Hacker News new | past | comments | ask | show | jobs | submit login
Write Elixir NIFs in Rust (docs.rs)
95 points by 1letterunixname on Aug 6, 2023 | hide | past | favorite | 40 comments



There's also Zigler, that makes writing NIFs in Zig a breeze: https://github.com/E-xyza/zigler


This is way less safe than Rust.

NIFs have a major downside in that it can take down the entire BEAM if they misbehave.

And a huge reason why people use Erlang, is its resiliency from outages.

With Rust memory protection, it gives people more confidence in using NIFs for exactly that reason.


I am confused by the examples, do you actually need to write your code as a text string?


Well it seems that those are two different approaches.

Rustler being a Rust library to write Rust NIFs for Elixir. So I guess you have to compile the NIF first and then use it.

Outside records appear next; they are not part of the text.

-- ==== Sys2Proof/Tests/Witnesses.lean ====
section
/-! SUPPORT. For each statement with hypotheses, a state and operands that meet all of them together, at the boundary
values of its clauses. -/

namespace Sys2Proof.Machine.Tests

/-- Configured for FSK8. -/
def fsk8State : State := { State.reset with scheme := some .fsk8 }

/-- Configured for QAM16. -/
def qam16State : State := { State.reset with scheme := some .qam16 }

/-- The reference model but for its capacities. -/
def bounded (maxBits maxRows : Nat) : Params :=
  { referenceParams with maxInBits := some maxBits, maxRxRows := some maxRows }

/-- A row of M zeros. -/
def zeroRow (m : Nat) : Row := List.replicate m numZero

/-- The reference model's parameters meet their constraints. -/
theorem referenceParams_ok : paramsOk referenceParams = true := by decide +kernel

/-- Finiteness of every component, from the Bool check. -/
theorem finite_of_all {row : Row} (h : row.all numIsFinite = true) : ∀ x ∈ row, numIsFinite x = true := by
  simpa using h

/-- Finiteness of every component of every row, from the Bool check. -/
theorem rows_finite_of_all {rows : List Row} (h : (rows.all fun row => row.all numIsFinite) = true) :
    ∀ row ∈ rows, ∀ x ∈ row, numIsFinite x = true := by
  simpa using h

theorem witness_IllegalWordsTakeTheErrorPath :
    (∀ i, decode 0xB0000000#32 ≠ .ok i) ∧ (∀ i, decode 0x70000001#32 ≠ .ok i) ∧ (∀ i, decode 0x78000000#32 ≠ .ok i) := by
  have h1 : decode 0xB0000000#32 = .error .reservedOpcode := by decide
  have h2 : decode 0x70000001#32 = .error .reservedField := by decide
  have h3 : decode 0x78000000#32 = .error .undefinedArgument := by decide
  simp [h1, h2, h3]

theorem witness_StepRunsTheDecodedCommand :
    ({ fsk8State with hostQueue := [.transaction (.issue 0x50000000#32)] } : State).hostQueue =
      .transaction (.issue 0x50000000#32) :: [] ∧ decode 0x50000000#32 = .ok .frame := by decide

theorem witness_StepTakesTheOldestEvent :
    ({ fsk8State with hostQueue := [.reset, .transaction (.read .status)] } : State).hostQueue =
      .reset :: [.transaction (.read .status)] := by decide

theorem witness_PlacedCommandRunsNext : wellFormed (.setpad true 3) = true ∧ wellFormed .det = true := by decide

theorem witness_IdleBlockWaits : State.reset.hostQueue = [] := by decide

theorem witness_PushbitAppendsUnchecked :
    State.reset.params.maxInBits = none ∧
    (({ State.reset with params := bounded 2 2, inBits := [1#8] } : State).params.maxInBits = some 2 ∧ 1 < 2) ∧
    ({ State.reset with params := bounded 2 2, inBits := [1#8, 7#8] } : State).params.maxInBits = some 2 := by decide

theorem witness_PushrowAppendsUnchecked :
    State.reset.params.maxRxRows = none ∧
    (({ State.reset with params := bounded 2 2, rxIn := [[]] } : State).params.maxRxRows = some 2 ∧ 1 < 2) ∧
    ({ State.reset with params := bounded 2 2, rxIn := [[], []] } : State).params.maxRxRows = some 2 := by decide

theorem witness_NopWritesOnlyCode : (1#32).toNat / 2 ^ 28 = 0 ∧ 1#32 ≠ 0#32 := by decide

/-- Every premise `decode c = .ok …` of the control statements, at a word of R112. -/
theorem witness_field_premises :
    decode 0x13000000#32 = .ok (.setcfg none) ∧ decode 0x21000000#32 = .ok (.setamp .rx) ∧
    decode 0x31000000#32 = .ok (.setbpc true) ∧ decode 0x47000000#32 = .ok (.setpad true 3) ∧
    decode 0xA7000000#32 = .ok (.flush true true true) := by decide

theorem witness_SetampSetsALegalAmplitude :
    (numIsFinite 1#64 = true ∧ numLt numZero 1#64 = true) ∧
    (numIsFinite 0x7FEFFFFFFFFFFFFF#64 = true ∧ numLt numZero 0x7FEFFFFFFFFFFFFF#64 = true) ∧
    ¬(numIsFinite 0#64 = true ∧ numLt numZero 0#64 = true) ∧
    ¬(numIsFinite infNum = true ∧ numLt numZero infNum = true) := by decide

On the other hand Zigler seems to be an Elixir library that you give a string of zig code and it probably offloads compilation to the zig compiler. Since Elixir is compiled to bytecode, if you don't modify it won't get unecessary recompiled I guess so the approach has merit I think.

Btw it's a sigil'ed string, that is the result of a function that takes a string and returns one rather than a string literal


Also, this[1] is a game changer if you're planning on distributing your extensions but are worried that compiling Rust (especially cross compiling it) could hinder the appeal of your library.

Used it for a few projects and had one of those “How could I have lived before this?” moments.

[1] https://dashbit.co/blog/rustler-precompiled

p.s. Explorer[2], the NIF version of Polars[3] is distributed using Rustler pre-compiled, making Python less and less necessary for the Elixir developer or enthusiast

[2] https://news.livebook.dev/data-wrangling-in-elixir-with-expl...

[3] https://www.pola.rs/


Has anyone experimented with any Rust framework that implements Erlang's actor model in pure Rust? How well do they scale in distributed system? I know I've seen a few libraries such as:

Lunatic https://github.com/lunatic-solutions/lunatic

Bastion https://github.com/bastion-rs/bastion


I’ve liked using ractor.

https://github.com/slawlor/ractor


This project also appears interesting, but it seems that its clustering features have yet to be tested in large scale distributed systems.

https://github.com/slawlor/ractor/discussions/131


I wrote a blog post about using Rustler a while back: https://medium.com/multiverse-tech/html-validation-in-phoeni...

The particular use case is obsolete now that Heex templates have arrived in Phoenix, but the associated example code might be useful.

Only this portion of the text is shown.